/-- The guards (R32, R429, R433, R437, R562). An APPLY of one guard whose shadow is valid makes the
live policy of every region the shadow's, ends, and sets APPLY_DONE; with a region that is not
valid it leaves the policy and sets APPLY_ERR. A posted write that drains is performed at its
target, the oldest of its master first. The faults that a guard has counted go into one AUDIT
record, at most one per master per second. A session that has not been used for IDLE_S seconds
closes (R453), and not before. A context of the owner method that has waited for PROVE for tHX is
released (R451), and its requester is remembered. SES_STATUS has EXPIRED and CLOSED, and every
other context stays. -/
def Obligations.GuardsAndSessionEnds : Prop :=
  ∀ (s : State), runs s →
    (∀ (m : Nat) (d : Bool), s.grd.applyQ = [([m], d)] → m < 7 → m ≠ 2 → s.grd.posted = [] →
      risingFrom 0 s.grd.live = true → (State.programmable m).all (fun k => State.regionValid
      (s.shadowRegion k)) = true → ∃ t, exec (.guardUpdate) s = .next t ∧ (∀ k ∈ State.programmable
      m, t.liveRegion k = s.shadowRegion k) ∧ (∀ k, k < 112 → k ∉ State.programmable m →
      t.liveRegion k = s.liveRegion k) ∧ t.grd.applyQ = [] ∧ (regsCanonical s = true → (t.reg
      0x430).bit 10 = true) ∧
      { t with rf := s.rf, grd.live := s.grd.live, grd.applyQ := s.grd.applyQ } = s) ∧
    (∀ (m : Nat) (d : Bool), s.grd.applyQ = [([m], d)] → m ≠ 2 → s.grd.posted = [] →
      (State.programmable m).all (fun k => State.regionValid (s.shadowRegion k)) = false → ∃ t, exec
      (.guardUpdate) s = .next t ∧ t.grd = { s.grd with applyQ := [] } ∧ (regsCanonical s = true →
      (t.reg 0x430).bit 9 = true) ∧ { t with rf := s.rf, grd.applyQ := s.grd.applyQ } = s) ∧
    (s.grd.applyQ = [] → exec (.guardUpdate) s = .next (s)) ∧
    (∀ (m : Nat) (v : BitVec 64), s.grd.posted =
      [{ master := m, port := .host 3, requester := 3, addr := 0x10C, width := 2, data := v }] →
      s.rf.pend = [] → regsCanonical s = true → ∃ t, exec (.postedWriteDrain m) s = .next t ∧
      t.grd.posted = [] ∧ t.reg 0x10C &&& 0x1F#32 = v.setWidth 32 &&& 0x1F#32 ∧ (∀ o, o < 2048 → o ≠
      0x10C → t.reg o = s.reg o) ∧ { t with rf := s.rf, grd.posted := s.grd.posted } = s) ∧
    (∀ (m : Nat) (w : Posted) (u : State × Nat), s.grd.posted.find? (fun w => w.master == m) = some
      w → u = ({ s with grd.posted := s.grd.posted.eraseP (fun x => x.master == m) }).performWrite
      w.port w.addr w.width w.data → u.2 = 0 → ∃ t, exec (.postedWriteDrain m) s = .next t ∧ t =
      u.1.setReject w.port false) ∧
    (∀ (m : Nat), s.grd.posted = [] → exec (.postedWriteDrain m) s = .next (s)) ∧
    (∀ (m : Nat) (a : FaultAudit), s.grd.audits = [a] → a.master = m → m < 7 → nget s.grd.auditAt m
      0 = 0 → s.grd.auditAt = [] → s1Takes s 6 6 64 → ∃ t, exec (.guardFaultAudit m) s = .next t ∧
      oneMore s t 6 0x80#8 (auditPayload 6 (s.source 6) (State.faultIface m) m (wordBytes a.addr ++
      leBytes 4 a.count ++ [BitVec.ofNat 8 a.requester])) ∧ t.grd.audits = [] ∧ nget t.grd.auditAt m
      0 = s.clk.up + 1 ∧ { t with
        cmt := s.cmt, clk.lastStamp := s.clk.lastStamp, grd.audits := s.grd.audits, grd.auditAt :=
          s.grd.auditAt } = s) ∧
    (∀ (m : Nat), s.grd.audits.find? (fun a => a.master == m) = none → exec (.guardFaultAudit m) s =
      .next (s)) ∧
    (∀ (c : Nat) (x : Ctx), s.rf.pend = [] → 4 ≤ c → s.ctx c = some x → x.state = .opened →
      x.lastUse + clampTo 1 255 (s.cfg 0x4A4 31 24) * second ≤ s.clk.up → ∃ t, exec
      (.sessionIdleTimeout c) s = .next t ∧ t.ctx c = none ∧ (∀ k, k < 64 → k ≠ c → t.ctx k = s.ctx
      k) ∧ (regsCanonical s = true → (t.reg 0x4A8).bit 1 = true ∧ (t.reg 0x4A8).bit 3 = true) ∧
      { t with
        rf := s.rf, lnk := s.lnk, pwr := s.pwr, ses := s.ses, ent.waiting := s.ent.waiting, peal :=
          s.peal, fldx.ctx := s.fldx.ctx } = s) ∧
    (∀ (c : Nat) (x : Ctx), s.rf.pend = [] → 4 ≤ c → s.ctx c = some x → s.clk.up < x.lastUse +
      clampTo 1 255 (s.cfg 0x4A4 31 24) * second → exec (.sessionIdleTimeout c) s = .next (s)) ∧
    (∀ (c : Nat) (x : Ctx), s.rf.pend = [] → 4 ≤ c → s.ctx c = some x → x.state = .hello → x.method
      = 1 → x.tagPoint ≠ [] → ∃ t, exec (.helloExpiry c) s = .next t ∧ t.ctx c = none ∧ (∀ k, k < 64
      → k ≠ c → t.ctx k = s.ctx k) ∧ t.ses.expired = s.ses.expired ++ [(c, x.requester)] ∧
      (regsCanonical s = true → (t.reg 0x4A8).bit 3 = true) ∧ { t with
        rf := s.rf, lnk := s.lnk, pwr := s.pwr, ses := s.ses, ent.waiting := s.ent.waiting, peal :=
          s.peal, fldx.ctx := s.fldx.ctx } = s) ∧
    (∀ (c : Nat) (x : Ctx), s.rf.pend = [] → 4 ≤ c → s.ctx c = some x → x.state ≠ .hello → exec
      (.helloExpiry c) s = .next (s))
───
| Problem description |
Show every line above in which the word "find" occurs.

| Answer space |
    (∀ (m : Nat) (w : Posted) (u : State × Nat), s.grd.posted.find? (fun w => w.master == m) = some
    (∀ (m : Nat), s.grd.audits.find? (fun a => a.master == m) = none → exec (.guardFaultAudit m) s =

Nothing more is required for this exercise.